[Opening Data section]

-- ==== Sys2Proof/Decode.lean ====
section
/-! DEFINITION. The decoder of command words and tags, total and rejecting by name, and after it the encoder,
written from the same tables (R70 to R73). -/

namespace Sys2Proof

/-- Why a bit pattern is no instruction. -/
inductive Illegal where
  /-- A command word with `CMD[31:4] ≠ 0`, or a tag byte with a bit above the tag (R71). -/
  | reservedBits
  /-- A command word whose OP is 0x0 or 0x4..0xF (R71). -/
  | unassignedOp
  /-- A byte string that is not one command word long. -/
  | wrongLength
deriving DecidableEq, Repr

/-- The tag codes (R72). -/
abbrev codeZero : Tag := 0b00#2
/-- PARTIAL (R72). -/
abbrev codePartial : Tag := 0b01#2
/-- MISS (R72). -/
abbrev codeMiss : Tag := 0b10#2
/-- EXACT (R72). -/
abbrev codeExact : Tag := 0b11#2

/-- The OP field of a command word, `CMD[3:0]` (R70). -/
abbrev opField (w : Word) : BitVec 4 := w.extractLsb' 0 4

/-- The reserved field of a command word, `CMD[31:4]` (R70). -/
abbrev reservedField (w : Word) : BitVec 28 := w.extractLsb' 4 28

/-- The command decoder (R70, R71): the reserved bits are part of the match. -/
def decodeCommand (w : Word) : Except Illegal Instr :=
  if reservedField w = 0 then
    if opField w = 0x1 then .ok .encode
    else if opField w = 0x2 then .ok .decodeStd
    else if opField w = 0x3 then .ok .decodeAlt
    else .error .unassignedOp
  else .error .reservedBits

/-- The tag decoder (R72); all four codes are legal (R73). -/
def decodeTag (t : Tag) : Instr :=
  if t = codeZero then .tagZero
  else if t = codePartial then .tagPartial
  else if t = codeMiss then .tagMiss
  else .tagExact

/-- A command word from its four bytes, lowest address first (R53). -/
def decodeCommandBytes : List Byte → Except Illegal Instr
  | [b0, b1, b2, b3] => decodeCommand (b3 ++ b2 ++ b1 ++ b0)
  | _ => .error .wrongLength

/-- A tag standing alone in a byte, in bits 1:0. -/
def decodeTagByte (b : Byte) : Except Illegal Instr :=
  if b.extractLsb' 2 6 = 0 then .ok (decodeTag (b.extractLsb' 0 2)) else .error .reservedBits

/-- An encoded instruction: a command word or a tag code, the two formats of the opcode table. -/
inductive Code where
  | command (w : Word)
  | tag (t : Tag)
deriving DecidableEq, Repr

/-- Decoding either format. -/
def decode : Code → Except Illegal Instr
  | .command w => decodeCommand w
  | .tag t => .ok (decodeTag t)

/-- The encoder, from the tables of R70 and R72. -/
def encode : Instr → Code
  | .encode => .command 0x00000001
  | .decodeStd => .command 0x00000002
  | .decodeAlt => .command 0x00000003
  | .tagZero => .tag codeZero
  | .tagPartial => .tag codePartial
  | .tagMiss => .tag codeMiss
  | .tagExact => .tag codeExact

/-- The decoder's answer for an opcode-table row of `nbits` bits that are `w`: a tag row has 2 bits, in one
byte; a command row has 32, laid out little-endian. -/
def decodeTableWord (nbits w : Nat) : Option Instr :=
  if nbits ≤ 8 then
    if w < 2 ^ 8 then (decodeTagByte (BitVec.ofNat 8 w)).toOption else none
  else if w < 2 ^ 32 then
    (decodeCommandBytes ((List.range 4).map fun k => BitVec.ofNat 8 (w >>> (8 * k)))).toOption
  else none

end Sys2Proof
end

[Closing Data section]

Required work: Scan the lines above for "0x4..0xF (R71). -/" and for "The OP field". Repeat exactly the line holding each of them and every line in between.

Worked solution:
  /-- A command word whose OP is 0x0 or 0x4..0xF (R71). -/
  | unassignedOp
  /-- A byte string that is not one command word long. -/
  | wrongLength
deriving DecidableEq, Repr

/-- The tag codes (R72). -/
abbrev codeZero : Tag := 0b00#2
/-- PARTIAL (R72). -/
abbrev codePartial : Tag := 0b01#2
/-- MISS (R72). -/
abbrev codeMiss : Tag := 0b10#2
/-- EXACT (R72). -/
abbrev codeExact : Tag := 0b11#2

/-- The OP field of a command word, `CMD[3:0]` (R70). -/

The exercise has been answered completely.